For Rad, success didn’t come easily. Tinder was his first big job and he admits that he wasn’t up to the task of running a company. When he was 27, the company’s board unceremoniously demoted him. “I learned more about being a CEO when I was no longer one.” As a CEO, he felt that he was supposed to have a solution for every problem the board or an employee brought to him. Once he was forced to descend a few rungs down the ladder he realized that it wasn’t necessary to have an answer for every problem. He learned that it was much more productive to work as part of a team to find a solution.

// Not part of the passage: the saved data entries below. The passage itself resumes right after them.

/-! ### postEvent -/

@[simp] theorem State.postEvent_tn (e : EventItem) (s : State) : (s.postEvent e).tn = s.tn := by
  simp only [State.postEvent]; (repeat' split) <;> simp
@[simp] theorem State.postEvent_tickOffset (e : EventItem) (s : State) : (s.postEvent e).tickOffset = s.tickOffset := by
  simp only [State.postEvent]; (repeat' split) <;> simp
@[simp] theorem State.postEvent_ticks (e : EventItem) (s : State) : (s.postEvent e).ticks = s.ticks := by
  simp only [State.postEvent]; (repeat' split) <;> simp
@[simp] theorem State.postEvent_tnProvisional (e : EventItem) (s : State) : (s.postEvent e).tnProvisional = s.tnProvisional := by
  simp only [State.postEvent]; (repeat' split) <;> simp
@[simp] theorem State.postEvent_realign (e : EventItem) (s : State) : (s.postEvent e).realign = s.realign := by
  simp only [State.postEvent]; (repeat' split) <;> simp
@[simp] theorem State.postEvent_trafficLast (e : EventItem) (s : State) : (s.postEvent e).trafficLast = s.trafficLast := by
  simp only [State.postEvent]; (repeat' split) <;> simp
@[simp] theorem State.postEvent_engines (e : EventItem) (s : State) : (s.postEvent e).engines = s.engines := by
  simp only [State.postEvent]; (repeat' split) <;> simp
@[simp] theorem State.postEvent_tiles (e : EventItem) (s : State) : (s.postEvent e).tiles = s.tiles := by
  simp only [State.postEvent]; (repeat' split) <;> simp
@[simp] theorem State.postEvent_htiles (e : EventItem) (s : State) : (s.postEvent e).htiles = s.htiles := by
  simp only [State.postEvent]; (repeat' split) <;> simp
@[simp] theorem State.postEvent_lanes (e : EventItem) (s : State) : (s.postEvent e).lanes = s.lanes := by
  simp only [State.postEvent]; (repeat' split) <;> simp
@[simp] theorem State.postEvent_ports (e : EventItem) (s : State) : (s.postEvent e).ports = s.ports := by
  simp only [State.postEvent]; (repeat' split) <;> simp
@[simp] theorem State.postEvent_packs (e : EventItem) (s : State) : (s.postEvent e).packs = s.packs := by
  simp only [State.postEvent]; (repeat' split) <;> simp
@[simp] theorem State.postEvent_cal (e : EventItem) (s : State) : (s.postEvent e).cal = s.cal := by
  simp only [State.postEvent]; (repeat' split) <;> simp
@[simp] theorem State.postEvent_map (e : EventItem) (s : State) : (s.postEvent e).map = s.map := by
  simp only [State.postEvent]; (repeat' split) <;> simp
@[simp] theorem State.postEvent_mapCentre (e : EventItem) (s : State) : (s.postEvent e).mapCentre = s.mapCentre := by
  simp only [State.postEvent]; (repeat' split) <;> simp
@[simp] theorem State.postEvent_mons (e : EventItem) (s : State) : (s.postEvent e).mons = s.mons := by
  simp only [State.postEvent]; (repeat' split) <;> simp
@[simp] theorem State.postEvent_tlmq (e : EventItem) (s : State) : (s.postEvent e).tlmq = s.tlmq := by
  simp only [State.postEvent]; (repeat' split) <;> simp
@[simp] theorem State.postEvent_chains (e : EventItem) (s : State) : (s.postEvent e).chains = s.chains := by
  simp only [State.postEvent]; (repeat' split) <;> simp
@[simp] theorem State.postEvent_dma (e : EventItem) (s : State) : (s.postEvent e).dma = s.dma := by
  simp only [State.postEvent]; (repeat' split) <;> simp
@[simp] theorem State.postEvent_ctr (e : EventItem) (s : State) : (s.postEvent e).ctr = s.ctr := by
  simp only [State.postEvent]; (repeat' split) <;> simp
@[simp] theorem State.postEvent_power (e : EventItem) (s : State) : (s.postEvent e).power = s.power := by
  simp only [State.postEvent]; (repeat' split) <;> simp
@[simp] theorem State.postEvent_recovery (e : EventItem) (s : State) : (s.postEvent e).recovery = s.recovery := by
  simp only [State.postEvent]; (repeat' split) <;> simp
@[simp] theorem State.postEvent_kennel (e : EventItem) (s : State) : (s.postEvent e).kennel = s.kennel := by
  simp only [State.postEvent]; (repeat' split) <;> simp
@[simp] theorem State.postEvent_time (e : EventItem) (s : State) : (s.postEvent e).time = s.time := by
  simp only [State.postEvent]; (repeat' split) <;> simp
@[simp] theorem State.postEvent_sec (e : EventItem) (s : State) : (s.postEvent e).sec = s.sec := by
  simp only [State.postEvent]; (repeat' split) <;> simp
@[simp] theorem State.postEvent_clockIdentity (e : EventItem) (s : State) : (s.postEvent e).clockIdentity = s.clockIdentity := by
  simp only [State.postEvent]; (repeat' split) <;> simp
@[simp] theorem State.postEvent_parityLast (e : EventItem) (s : State) : (s.postEvent e).parityLast = s.parityLast := by
  simp only [State.postEvent]; (repeat' split) <;> simp
@[simp] theorem State.postEvent_readWord (e : EventItem) (s : State) : (s.postEvent e).readWord = s.readWord := by
  simp only [State.postEvent]; (repeat' split) <;> simp
@[simp] theorem State.postEvent_spiReply (e : EventItem) (s : State) : (s.postEvent e).spiReply = s.spiReply := by
  simp only [State.postEvent]; (repeat' split) <;> simp
@[simp] theorem State.postEvent_freeCtr (e : EventItem) (s : State) : (s.postEvent e).freeCtr = s.freeCtr := by
  simp only [State.postEvent]; (repeat' split) <;> simp
@[simp] theorem State.postEvent_pending (e : EventItem) (s : State) : (s.postEvent e).pending = s.pending := by
  simp only [State.postEvent]; (repeat' split) <;> simp
@[simp] theorem State.eng_postEvent (e : EventItem) (j : Nat) (s : State) : (s.postEvent e).eng j = s.eng j := by
  simp [State.eng]
@[simp] theorem State.tile_postEvent (e : EventItem) (j : Nat) (s : State) : (s.postEvent e).tile j = s.tile j := by
  simp [State.tile]
@[simp] theorem State.fenced_postEvent (e : EventItem) (j : Nat) (s : State) : (s.postEvent e).fenced j = s.fenced j := by
  simp [State.fenced]
@[simp] theorem State.lane_postEvent (e : EventItem) (j : Nat) (s : State) : (s.postEvent e).lane j = s.lane j := by
  simp [State.lane]
@[simp] theorem State.htile_postEvent (e : EventItem) (j : Nat) (s : State) : (s.postEvent e).htile j = s.htile j := by
  simp [State.htile]
@[simp] theorem State.portOpt_postEvent (e : EventItem) (j : Nat) (s : State) : (s.postEvent e).port? j = s.port? j := by
  simp [State.port?]
@[simp] theorem State.pack_postEvent (e : EventItem) (j : Nat) (s : State) : (s.postEvent e).pack j = s.pack j := by
  simp [State.pack]
@[simp] theorem State.mc_postEvent (e : EventItem) (j : Nat) (s : State) : (s.postEvent e).mc j = s.mc j := by
  simp [State.mc]
@[simp] theorem State.dc_postEvent (e : EventItem) (j : Nat) (s : State) : (s.postEvent e).dc j = s.dc j := by
  simp [State.dc]
@[simp] theorem State.sysHeld_postEvent (e : EventItem)  (s : State) : (s.postEvent e).sysHeld = s.sysHeld := by
  simp [State.sysHeld]
@[simp] theorem State.tileTemp_postEvent (e : EventItem) (j : Nat) (s : State) : (s.postEvent e).tileTemp j = s.tileTemp j := by
  simp [State.tileTemp]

In other words, before he could take back the helm of the company again he first needed to acquire collaborative skills and learn how to become a good quarterback. “When you lose the title (of CEO) you sort of have to ask yourself what’s important,” Rad said in an interview for Recode.net. “What mattered was that I get to wake up every day and work on something that I love.”

Given how many users that it’s attracted, Tinder is no longer only trying to put people together; it wants to find out what they think about the hot button issues of the day. During the primary season it introduced “Swipe the Vote” to poll users about their presidential preferences. Perhaps not surprisingly given the demographics of its users, Bernie Sanders came in first. Hillary Clinton came in second, and Ted Cruz came in third. Donald Trump was last. Tinder expects to conduct another poll just before the U.S. election on Nov. 8.